Chilli breeding for subtropical Australia

I love jalapeño chillies, they are probably my favourite all rounder in the kitchen. I used to pickle them, make smoked jalapeños (chipotle) and use fresh in cooking. Since moving to a bit further north and closer to the coast than the last place, Jalapeños have struggled, even in our best chilli growing season, winter. Yep, on the Sunshine Coast winter is the best all round time for vegetable growing in the backyard I find; a low incidence of pests, diseases and more stable temperatures than spring and summer. Jalapeños get too much damage from Broad Mite (Polyphagotarsonemus latus) which distorts new growth, tips and fruit. We also get fruit fly pretty bad in warmer times and they just dissolve jalapeños. This is why I decided to try breeding a broad mite resistant cross between a jalapeño and another chilli I have been growing, Aji Trompito. Aji Trompito are funny looking little chillies with little or no heat BUT a smell and taste like Habanero chillies. They are most likely a Capsicum chinense species that I imported from Bolivia a few years ago. Capsicum chinense hybridise with Capsicum annuum readily, which is what jalapeños are.

Breeding chillies is relatively straight forward. Remove anthers from flower before they shed pollen and then transfer other pollen from a chilli to the stigma, keep out bugs for a day or two and if it sticks, it will grow and will look the same but will carry the hybrid seed from which we breed further.
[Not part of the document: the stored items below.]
-- ==== Sys2Proof/Machine/Core.lean ====
section
/-!
DEFINITION. The machine as the host runs it.
-/

def Sys2Proof.core : Host.Core :=
  { State := Sys2Proof.Machine.State
    Fault := Sys2Proof.Machine.Fault
    Refusal := Sys2Proof.Machine.Refusal
    step := Sys2Proof.Machine.step
    reset := Sys2Proof.Machine.State.reset }
end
Ok so the Aji Trompito x Jalapeño F1 hybrids were a great stocky little plant, excellent broad mite resistance and a huge amount of mini jalapeno type chillies with a good heat. To stabilise a new variety though we have to keep breeding as the second generation (F2) show lots of different gene combinations and variety. Keep selecting and striving for the chilli that you are after, generation after generation. This narrows the gene pool and you get the majority of individuals looking the same.

After 4 generations this is what I have been selecting for, see picture. Short stocky plants with an abundance of medium heat fruit with great broad mite resistance.

Trompeno Chilli on the bush
Trompeno Chilli cut in half

After 6 generations I hopefully have something stable enough to release as a new variety. Something which I am calling Trompeno, simply a blend of the two chilli names.